When I look out my window at the world, I see an infinitely complex place full of interrelated things. Poke it anywhere, ask a question like “why is the sky blue?” and that question will bore down and branch out into a thousand more questions which are all part of Physics. That’s why it’s such a great field. I don’t want to be a narrow expert in anything, but rather knowledgeable about it all. It is still possible! That’s one reason I wrote this book. I know there are a lot of you out there, who are curious, but are not encouraged by the way science is usually taught. You will notice it’s written here in a personal, narrative way, and that’s the same topic shows up in various ways in several chapters, rather than being organized in some hierarchy….The second reason for writing the book will become more clear in the very first chapter, where I insist that you are not entitled to your own facts. The Internet is a tremendous resource, but it has no filtering mechanism and it’s easy for one person’s particular opinion to become what “Einstein said.”
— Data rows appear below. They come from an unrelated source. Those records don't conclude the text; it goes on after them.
-- ==== Sys2Proof/Machine/Ops.lean ====
section
/-!
DEFINITION. The operations the meanings share: the end of groups and workgroups, the abort of a kernel (R104, R105), the
failure of a context (R44), taking a trap (R45 to R49) and returning from one (R50, R51).
-/
namespace Sys2Proof.Machine

/-- A step's outcome. -/
abbrev Out := Host.Outcome State Fault Refusal

/-- An event that the spec says cannot occur in a state, or that names no operation in flight: the device does not present it (R8), and nothing
happens (DESIGN CHOICE, log entry 144). -/
def State.noEvent (s : State) : Out := .next s

/-! ### Waiters -/

/-- `s` with a barrier changed by `f` (R156, R173). -/
def State.modBar (s : State) (b : BarRef) (f : Bar → Bar) : State :=
  match b with
  | .wg w k => s.modWg w fun x => { x with bars := tabSet x.bars k (f (tabGet x.bars Bar.init k)) }
  | .die cx d k => s.modCtx cx fun c => { c with dieBars := tabSet c.dieBars (64 * d + k) (f (tabGet c.dieBars Bar.init (64 * d + k))) }
  | .pkg cx k => s.modCtx cx fun c => { c with pkgBars := tabSet c.pkgBars k (f (tabGet c.pkgBars Bar.init k)) }
  | .pod cx k => s.modCtx cx fun c => { c with podBars := tabSet c.podBars k (f (tabGet c.podBars Bar.init k)) }

/-- A barrier. -/
def State.bar (s : State) (b : BarRef) : Bar :=
  match b with
  | .wg w k => ((s.wg? w).map fun x => tabGet x.bars Bar.init k).getD Bar.init
  | .die cx d k => tabGet (s.ctx cx).dieBars Bar.init (64 * d + k)
  | .pkg cx k => tabGet (s.ctx cx).pkgBars Bar.init k
  | .pod cx k => tabGet (s.ctx cx).podBars Bar.init k

/-- The workgroup barriers on which a strand or control thread waits (R158: WAITERS counts strands and control threads). -/
def Strand.barWaits (u : Strand) : List Nat :=
  ((List.range 8).filterMap fun k => match (u.lane k).wait with
    | some (.bar b _ _) => some b
    | _ => none).eraseDups

/-- The waits of an agent leave WAITERS, on its workgroup's barriers and on higher-scope ones (R165); an arrival or an init already sent
still reaches its barrier (R173). -/
def State.unwait (s : State) (ag : Agent) : State :=
  match s.unit? ag, s.wgOf ag with
  | some u, some w =>
    let s := u.barWaits.foldl (fun s b => s.modBar (.wg w b) fun x => { x with waiters := x.waiters - 1 }) s
    let mine := s.hmsgs.filter fun m => m.ag == ag
    let s := mine.foldl (fun s m => if m.waiting then s.modBar m.bar fun x => { x with waiters := x.waiters - 1 } else s) s
    { s with hmsgs := s.hmsgs.filter fun m => m.ag != ag || decide (m.op ≤ 1) }
  | _, _ => s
The first chapter, titled “Einstein said,” is characteristically not about what Einstein said, but rather what he didn’t say. Phipps explained: “In the crowd I run with, people are always saying ‘Einstein said….’ Well, he didn’t.”

The next chapter debunks a number of apocryphal sayings that are attributed to the Swiss theoretical and mathematical genius.

There are four sections in the book:

  • Basics
  • Who really did it first?
  • Modern Science and Engineering, the core of the big that romps through everything from relativity to machines, flight, electricity and electromagnetism , drones and robots, electronics and computers, biology lasers and nucleonic
  • Odds and Ends

“I like to start with numbers,” Phipps said, if only to make them accessible for that segment of audience, he says. “The ones who thought they could not learn it anyway and so they didn’t.”

He tells us he started wondering about the number 666, when he was on a train to Stockholm to a place where his grandmother lived 125 years ago, where he hoped to meet the modern descendants of his family. He pulled out his ticket and showed it to the conductor and asked if number 666 was the right train. “And the conductor said, ‘Yes, This is the devil train and it’s going straight to hell and falling in.’”

So, Phipps, always interested in cross-examining superstition, looked into and traced it back to the Babylonians, and to make the story short, Phipps said, “The ancients had 12 signs of the zodiac and 3 potentates for each one. Multiply them together and you get 36, and if you add up all the numbers from 1 to 36, you get 666.” Transmitted by way of the Jewish Kabbalah, 666 was used in the New Testament’s Book of Revelations as “the number of the Beast.”

“People lie to make things weird, powerful and strange, Friday the 13th and all that crap, the way I think about it,” Phipps said, who sees the need these days to emphasize that science is not just about faith or beliefs, but it is inextricably tied to reality. And now he has a whole book to back him up.